== Segment start ==

-- ==== Sys2Proof/Tests/Slice0.lean ====
section
/-!
SUPPORT. The author's own tests: the well-formedness smoke test, a word of every row of the opcode table written out from
the encodings of 30_encoding.md R53 to R57, single steps with results from the examples of the rules and from
95_test_vectors.md, and for every obligation that has hypotheses a concrete witness that meets them.
-/

namespace Sys2Proof.Tests

open Sys2Proof.Machine

/-! ### Helpers -/

/-- Stream bits written as digits. -/
def bits (ds : List Nat) : List Bool := ds.map (· == 1)

/-- The reset state in a phase, with the cursor at a payload bit. -/
def base (ph : Phase) (p : Nat) : State := (State.reset.setPhase ph).atBit p

/-- A host that has loaded a block with a tag and its length (70_reset_and_hazards.md R162). -/
def loaded (tag : Byte) (len : BitVec 32) : State := (State.reset.setCb (Memory.write [] 0 tag)).setInLen len

/-- What the next state of an outcome holds. -/
def after {α : Type} (o : Host.Outcome State Fault Refusal) (f : State → α) : Option α := (nextState o).map f

/-! ### Well-formedness -/

/-- R54, R66: `L.COPY` with offset 0 is no instruction of the hardware. -/
theorem test_lCopy_zero_offset_is_refused : (Instr.lCopy 0#16 5#4).wellFormed = false := by decide

theorem test_lCopy_offset_one_is_well_formed : (Instr.lCopy 1#16 5#4).wellFormed = true := by decide

/-- R66: the bits that would be `L.COPY 0, 5` are `L.END`, and the four bits after it stay in the stream. -/
theorem test_decode_zero_offset : decode .lCode
    (false :: (List.replicate 16 false ++ bits [0, 1, 0, 1])) = .code .lEnd (bits [0, 1, 0, 1]) := by decide

/-! ### Decoding (30_encoding.md R53 to R57, bit by bit) -/

theorem test_decode_tagL : decode .tag (bits [0, 1, 0, 0, 1, 1, 0, 0]) = .code .tagL [] := by decide
theorem test_decode_tagP : decode .tag (bits [0, 1, 0, 1, 0, 0, 0, 0]) = .code .tagP [] := by decide
theorem test_decode_lLit : decode .lCode (bits [1, 0, 1, 0, 0, 0, 0, 0, 1]) = .code (.lLit 65#8) [] := by decide
theorem test_decode_lCopy :
    decode .lCode (bits
      [0, 0, 0, 0, 1, 0, 0, 1, 0, 0, 0, 1, 1, 0, 1, 0, 0, 0, 0, 0, 1]) =
      .code (.lCopy 4660#16 1#4) [] := by decide
theorem test_decode_lEnd :
    decode .lCode (bits
      [0, 0, 0, 0, 0, 0, 0, 0, 0, 0, 0, 0, 0, 0, 0, 0, 0]) =
      .code .lEnd [] := by decide
theorem test_decode_pRun0 : decode .pRun (bits [0, 0]) = .code .pRun0 [] := by decide
theorem test_decode_pRun1 : decode .pRun (bits [0, 1]) = .code .pRun1 [] := by decide
theorem test_decode_pRuns : decode .pRun (bits [1, 0, 1, 1]) = .code (.pRuns 3#2) [] := by decide
theorem test_decode_pRunx3 : decode .pRun (bits [1, 1, 0, 1, 0, 1]) = .code (.pRunx3 5#3) [] := by decide
theorem test_decode_pRunx4 : decode .pRun (bits [1, 1, 1, 0, 1, 0, 0, 1]) = .code (.pRunx4 9#4) [] := by decide
theorem test_decode_pRunx5 : decode .pRun (bits [1, 1, 1, 1, 0, 0, 0, 0, 0, 1]) = .code (.pRunx5 1#5) [] := by decide
theorem test_decode_pRunx6 :
    decode .pRun (bits
      [1, 1, 1, 1, 1, 0, 1, 0, 0, 0, 0, 1]) =
      .code (.pRunx6 33#6) [] := by decide
theorem test_decode_pRunx7 :
    decode .pRun (bits
      [1, 1, 1, 1, 1, 1, 0, 1, 0, 0, 0, 0, 0, 1]) =
      .code (.pRunx7 65#7) [] := by decide
theorem test_decode_pRunx8 :
    decode .pRun (bits
      [1, 1, 1, 1, 1, 1, 1, 0, 1, 0, 0, 0, 0, 0, 0, 1]) =
      .code (.pRunx8 129#8) [] := by decide
theorem test_decode_pRunx9 :
    decode .pRun (bits
      [1, 1, 1, 1, 1, 1, 1, 1, 0, 1, 0, 0, 0, 0, 0, 0, 0, 1]) =
      .code (.pRunx9 257#9) [] := by decide
theorem test_decode_pRunx10 :
    decode .pRun (bits
      [1, 1, 1, 1, 1, 1, 1, 1, 1, 0, 1, 0, 0, 0, 0, 0, 0, 0, 0, 1]) =
      .code (.pRunx10 513#10) [] := by decide
theorem test_decode_pRunx11 :
    decode .pRun (bits
      [1, 1, 1, 1, 1, 1, 1, 1, 1, 1, 0, 1, 0, 0, 0, 0, 0, 0, 0, 0, 0, 1]) =
      .code (.pRunx11 1025#11) [] := by decide
theorem test_decode_pRunx12 :
    decode .pRun (bits
      [1, 1, 1, 1, 1, 1, 1, 1, 1, 1, 1, 0, 1, 0, 0, 0, 0, 0, 0, 0, 0, 0, 0, 1]) =
      .code (.pRunx12 2049#12) [] := by decide
theorem test_decode_pRunx13 :
    decode .pRun (bits
      [1, 1, 1, 1, 1, 1, 1, 1, 1, 1, 1, 1, 0, 1, 0, 0, 0, 0, 0, 0, 0, 0, 0, 0, 0, 1]) =
      .code (.pRunx13 4097#13) [] := by decide
theorem test_decode_pRunx14 :
    decode .pRun (bits
      [1, 1, 1, 1, 1, 1, 1, 1, 1, 1, 1, 1, 1, 0, 1, 0, 0, 0, 0, 0, 0, 0, 0, 0, 0, 0, 0, 1]) =
      .code (.pRunx14 8193#14) [] := by decide
theorem test_decode_pRunx15 :
    decode .pRun (bits
      [1, 1, 1, 1, 1, 1, 1, 1, 1, 1, 1, 1, 1, 1, 0, 1, 0, 0, 0, 0, 0, 0, 0, 0, 0, 0, 0, 0, 0, 1]) =
      .code (.pRunx15 16385#15) [] := by decide
theorem test_decode_pRunx16 :
    decode .pRun (bits
      [1, 1, 1, 1, 1, 1, 1, 1, 1, 1, 1, 1, 1, 1, 1, 0, 1, 0, 0, 0, 0, 0, 0, 0, 0, 0, 0, 0, 0, 0, 0, 1]) =
      .code (.pRunx16 32769#16) [] := by decide
theorem test_decode_pRunx17 :
    decode .pRun (bits
      [1, 1, 1, 1, 1, 1, 1, 1, 1, 1, 1, 1, 1, 1, 1, 1, 0, 1, 0, 0, 0, 0, 0, 0, 0, 0, 0, 0, 0, 0, 0, 0, 0, 1]) =
      .code (.pRunx17 65537#17) [] := by decide
theorem test_decode_pRunx18 :
    decode .pRun (bits
      [1, 1, 1, 1, 1, 1, 1, 1, 1, 1, 1, 1, 1, 1, 1, 1, 1, 0, 1, 0, 0, 0, 0, 0, 0, 0, 0, 0, 0, 0, 0, 0, 0, 0, 0,
        1]) =
      .code (.pRunx18 131073#18) [] := by decide
theorem test_decode_pRunx19 :
    decode .pRun (bits
      [1, 1, 1, 1, 1, 1, 1, 1, 1, 1, 1, 1, 1, 1, 1, 1, 1, 1, 0, 1, 0, 0, 0, 0, 0, 0, 0, 0, 0, 0, 0, 0, 0, 0, 0,
        0, 0, 1]) =
      .code (.pRunx19 262145#19) [] := by decide
theorem test_decode_pRunx20 :
    decode .pRun (bits
      [1, 1, 1, 1, 1, 1, 1, 1, 1, 1, 1, 1, 1, 1, 1, 1, 1, 1, 1, 0, 1, 0, 0, 0, 0, 0, 0, 0, 0, 0, 0, 0, 0, 0, 0,
        0, 0, 0, 0, 1]) =
      .code (.pRunx20 524289#20) [] := by decide
theorem test_decode_pRunx21 :
    decode .pRun (bits
      [1, 1, 1, 1, 1, 1, 1, 1, 1, 1, 1, 1, 1, 1, 1, 1, 1, 1, 1, 1, 0, 1, 0, 0, 0, 0, 0, 0, 0, 0, 0, 0, 0, 0, 0,
        0, 0, 0, 0, 0, 0, 1]) =
      .code (.pRunx21 1048577#21) [] := by decide
theorem test_decode_pRunx22 :
    decode .pRun (bits
      [1, 1, 1, 1, 1, 1, 1, 1, 1, 1, 1, 1, 1, 1, 1, 1, 1, 1, 1, 1, 1, 0, 1, 0, 0, 0, 0, 0, 0, 0, 0, 0, 0, 0, 0,
        0, 0, 0, 0, 0, 0, 0, 0, 1]) =
      .code (.pRunx22 2097153#22) [] := by decide
theorem test_decode_pRunx23 :
    decode .pRun (bits
      [1, 1, 1, 1, 1, 1, 1, 1, 1, 1, 1, 1, 1, 1, 1, 1, 1, 1, 1, 1, 1, 1, 0, 1, 0, 0, 0, 0, 0, 0, 0, 0, 0, 0, 0,
        0, 0, 0, 0, 0, 0, 0, 0, 0, 0, 1]) =
      .code (.pRunx23 4194305#23) [] := by decide
theorem test_decode_pEnd :
    decode .pRun (bits
      [1, 1, 1, 1, 1, 1, 1, 1, 1, 1, 1, 1, 1, 1, 1, 1, 1, 1, 1, 1, 1, 1, 1]) =
      .code .pEnd [] := by decide
theorem test_decode_pColor :
    decode .pColor (bits
      [0, 0, 0, 0, 1, 0, 1, 0, 0, 0, 0, 1, 0, 1, 0, 0, 0, 0, 0, 1, 1, 1, 1, 0, 1]) =
      .code (.pColor 10#8 20#8 30#8 true) [] := by decide
theorem test_decode_sExit : decode .pStamp (bits [0, 0, 0]) = .code .sExit [] := by decide
theorem test_decode_s1914 : decode .pStamp (bits [0, 0, 1, 0]) = .code .s1914 [] := by decide
theorem test_decode_s1926 : decode .pStamp (bits [0, 0, 1, 1]) = .code .s1926 [] := by decide
theorem test_decode_s1917 : decode .pStamp (bits [0, 1]) = .code .s1917 [] := by decide
theorem test_decode_s1920 : decode .pStamp (bits [1, 0]) = .code .s1920 [] := by decide
theorem test_decode_s1923 : decode .pStamp (bits [1, 1]) = .code .s1923 [] := by decide
theorem test_decode_start : decode .command [] = .code .start [] := by decide
theorem test_decode_fillStep : decode .fill [] = .code .fillStep [] := by decide

/-- R53, R65: a lower-case letter is an illegal tag. -/
theorem test_decode_illegal_tag : decode .tag (bits [0, 1, 1, 0, 1, 1, 0, 0]) = .illegalTag 0x6C#8 := by decide

/-- R95: 22 ones are not yet a code. -/
theorem test_decode_cut_sentinel : decode .pRun (List.replicate 22 true) = .needsMoreBits := by decide

/-- R54: the bits of the stream `L.COPY 0x1234, 1` (95_test_vectors.md L3), one short. -/
theorem test_decode_cut_copy : decode .lCode
    (bits [0, 0, 0, 0, 1, 0, 0, 1, 0, 0, 0, 1, 1, 0, 1, 0, 0, 0, 0, 0]) = .needsMoreBits := by decide

/-! ### The host's hooks -/

theorem test_table_word_lLit : decodeTableWord 9 0x141 = some (.lLit 0x41#8) := by decide
/-- The same code as two bytes, the first the low one. -/
theorem test_table_word_bytes : decodeTableWord 16 0x80A0 = some (.lLit 0x41#8) := by decide

theorem test_table_word_pRunx5 : decodeTableWord 10 0x3C1 = some (.pRunx5 1#5) := by decide

/-- The tag's word placed for the next step: START runs and selects FormatL (R127). -/
theorem test_fetch_tagL : after (step (State.reset.withFetchWord 8 0x4C)) (·.phase) = some .lCode := by decide

/-- `L.LIT 0x41` placed for the next step (R82). -/
theorem test_fetch_lLit :
    after (step (State.reset.withFetchWord 9 0x141)) (fun t => (t.readPb 0, t.outLen, t.curByte, t.curMask)) =
      some (0x41#8, 1, 3, 0x40#8) := by decide

/-! ### The BitCursor -/

/-- R71: `CB[2] = 0xA0`: three calls return 1, 0, 1 and leave the cursor at `(2, 0x10)`. -/
theorem test_readBits_three :
    readBits 3 ((base .lCode 0).setCb [(2, 0xA0#8)]) = .go 5 (((base .lCode 0).setCb [(2, 0xA0#8)]).setCursor 2 0x10#8) := by
  decide

/-- R72: `readBits(8)` at `(2, 0x10)` with `CB[2..3] = A0 D0` is 6 and leaves `(3, 0x10)`. -/
theorem test_readBits_straddles :
    readBits 8 ((base .lCode 3).setCb [(2, 0xA0#8), (3, 0xD0#8)]) =
      .go 6 (((base .lCode 3).setCb [(2, 0xA0#8), (3, 0xD0#8)]).setCursor 3 0x10#8) := by decide

/-! ### FormatL -/

/-- R82: at `outLen = 0`, `L.LIT 0x41` writes `PB[0]` and `LUT[1]`. -/
theorem test_lLit :
    after (exec (.lLit 0x41#8) (base .lCode 0)) (fun t => (t.readPb 0, t.readLut 1, t.readLut 0, t.outLen)) =
      some (0x41#8, 0x41#8, 0x00#8, 1) := by decide

/-- R88 (f): after the literals `41 42`, `L.COPY 1, 0` appends `41 42 41`. -/
theorem test_lCopy :
    after (exec (.lCopy 1#16 0#4)
      ((((base .lCode 18).setPb [(0, 0x41#8), (1, 0x42#8)]).setLut [(1, 0x41#8), (2, 0x42#8)]).setOutLen 2))
      (fun t => (t.pb, t.lut, t.outLen)) =
      some ([(0, 0x41#8), (1, 0x42#8), (2, 0x41#8), (3, 0x42#8), (4, 0x41#8)],
        [(1, 0x41#8), (2, 0x42#8), (3, 0x41#8), (4, 0x42#8), (5, 0x41#8)], 5) := by decide

/-- 95_test_vectors.md L4: `L.COPY 65535, 1` after `41 42 43` wraps and appends `00 00 41 42`. -/
theorem test_lCopy_wraps :
    after (exec (.lCopy 65535#16 1#4)
      ((((base .lCode 27).setPb [(0, 0x41#8), (1, 0x42#8), (2, 0x43#8)]).setLut
        [(1, 0x41#8), (2, 0x42#8), (3, 0x43#8)]).setOutLen 3))
      (fun t => ((t.readPb 3, t.readPb 4, t.readPb 5, t.readPb 6), t.outLen)) =
      some ((0x00#8, 0x00#8, 0x41#8, 0x42#8), 7) := by decide

/-- R84: an immediate terminator leaves `cur = (4, 0x40)`. -/
theorem test_lEnd :
    after (exec .lEnd (base .lCode 0)) (fun t => (t.curByte, t.curMask, t.phase, t.outLen)) =
      some (4, 0x40#8, .done, 0) := by decide

/-! ### FormatP, run codes -/

/-- R91. -/
theorem test_pRun0 : after (exec .pRun0 ((base .pRun 0).setOutputPos 6)) (fun t => (t.outputPos, t.phase)) =
    some (6, .pColor) := by decide

/-- R92. -/
theorem test_pRun1 : after (exec .pRun1 ((base .pRun 0).setOutputPos 6)) (fun t => (t.outputPos, t.phase)) =
    some (9, .pColor) := by decide

/-- R92: on the last pixel the main loop stops. -/
theorem test_pRun1_last : after (exec .pRun1 ((base .pRun 0).setOutputPos 921597)) (fun t => (t.outputPos, t.phase)) =
    some (921600, .pFill) := by decide

/-- R93. -/
theorem test_pRuns : after (exec (.pRuns 3#2) (base .pRun 0)) (fun t => (t.outputPos, t.phase)) =
    some (15, .pColor) := by decide

/-- R55's run values for payload 0, three bytes a pixel: the first half of the ladder. -/
theorem test_pRunx_small :
    [Instr.pRunx3 0#3, .pRunx4 0#4, .pRunx5 0#5, .pRunx6 0#6, .pRunx7 0#7, .pRunx8 0#8, .pRunx9 0#9, .pRunx10 0#10,
      .pRunx11 0#11, .pRunx12 0#12, .pRunx13 0#13].map (fun i => after (exec i (base .pRun 0)) (·.outputPos / 3)) =
    [some 6, some 14, some 30, some 62, some 126, some 254, some 510, some 1022, some 2046, some 4094, some 8190] := by
  decide

/-- The second half. -/
theorem test_pRunx_large :
    [Instr.pRunx14 0#14, .pRunx15 0#15, .pRunx16 0#16, .pRunx17 0#17, .pRunx18 0#18, .pRunx19 0#19, .pRunx20 0#20,
      .pRunx21 0#21, .pRunx22 0#22, .pRunx23 0#23].map (fun i => after (exec i (base .pRun 0)) (·.outputPos / 3)) =
    [some 16382, some 32766, some 65534, some 131070, some 262142, some 524286, some 1048574, some 2097150,
      some 4194302, some 8388606] := by decide

/-- 95_test_vectors.md P8: the largest run. -/
theorem test_pRunx23_largest :
    after (exec (.pRunx23 0x7FFFFF#23) (base .pRun 0)) (fun t => (t.outputPos, t.curByte, t.curMask, t.phase)) =
      some (50331639, 7, 0x02#8, .pFill) := by decide

/-- R95: the sentinel leaves `cur = (4, 0x01)`. -/
theorem test_pEnd :
    after (exec .pEnd (base .pRun 0)) (fun t => (t.curByte, t.curMask, t.outputPos, t.phase)) =
      some (4, 0x01#8, 0, .pFill) := by decide

/-! ### FormatP, colours and stamps -/

/-- R101's example. -/
theorem test_pColor :
    after (exec (.pColor 10#8 20#8 30#8 false) (base .pColor 2)) (fun t => (t.pb, t.col, t.outputPos, t.phase)) =
      some ([(0, 10#8), (1, 20#8), (2, 30#8)], { r := 10#8, g := 20#8, b := 30#8 }, 3, .pRun) := by decide

/-- 95_test_vectors.md P15: the flag overruns, the colour is written. -/
theorem test_pColor_flag_overruns :
    after (exec (.pColor 1#8 2#8 3#8 false) ((base .pColor 7372760).setOutputPos 819195))
      (fun t => (t.pb, t.err, t.curByte, t.curMask, t.outputPos)) =
      some ([(819195, 1#8), (819196, 2#8), (819197, 3#8)], 3#3, 921600, 0x80#8, 819195) := by decide

/-- R104's example. -/
theorem test_sExit : after (exec .sExit (base .pStamp 0)) (fun t => (t.outputPos, t.phase)) = some (3, .pRun) := by decide

/-- The examples of R105 to R109: from `stampPos = 0` with `col = (1, 2, 3)`. -/
theorem test_stamps :
    [Instr.s1914, .s1926, .s1917, .s1920, .s1923].map (fun i =>
      after (exec i ((base .pStamp 0).setCol { r := 1#8, g := 2#8, b := 3#8 })) (fun t => (t.stampPos, t.pb, t.phase))) =
    [1914, 1926, 1917, 1920, 1923].map (fun n => some (n, [(n, 1#8), (n + 1, 2#8), (n + 2, 3#8)], .pStamp)) := by decide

== Segment end ==

Quote the records from their first line to the line with "def base (ph", inclusive, without adding or dropping anything.

§ **Your solution**
-- ==== Sys2Proof/Tests/Slice0.lean ====
section
/-!
SUPPORT. The author's own tests: the well-formedness smoke test, a word of every row of the opcode table written out from
the encodings of 30_encoding.md R53 to R57, single steps with results from the examples of the rules and from
95_test_vectors.md, and for every obligation that has hypotheses a concrete witness that meets them.
-/

namespace Sys2Proof.Tests

open Sys2Proof.Machine

/-! ### Helpers -/

/-- Stream bits written as digits. -/
def bits (ds : List Nat) : List Bool := ds.map (· == 1)

/-- The reset state in a phase, with the cursor at a payload bit. -/
def base (ph : Phase) (p : Nat) : State := (State.reset.setPhase ph).atBit p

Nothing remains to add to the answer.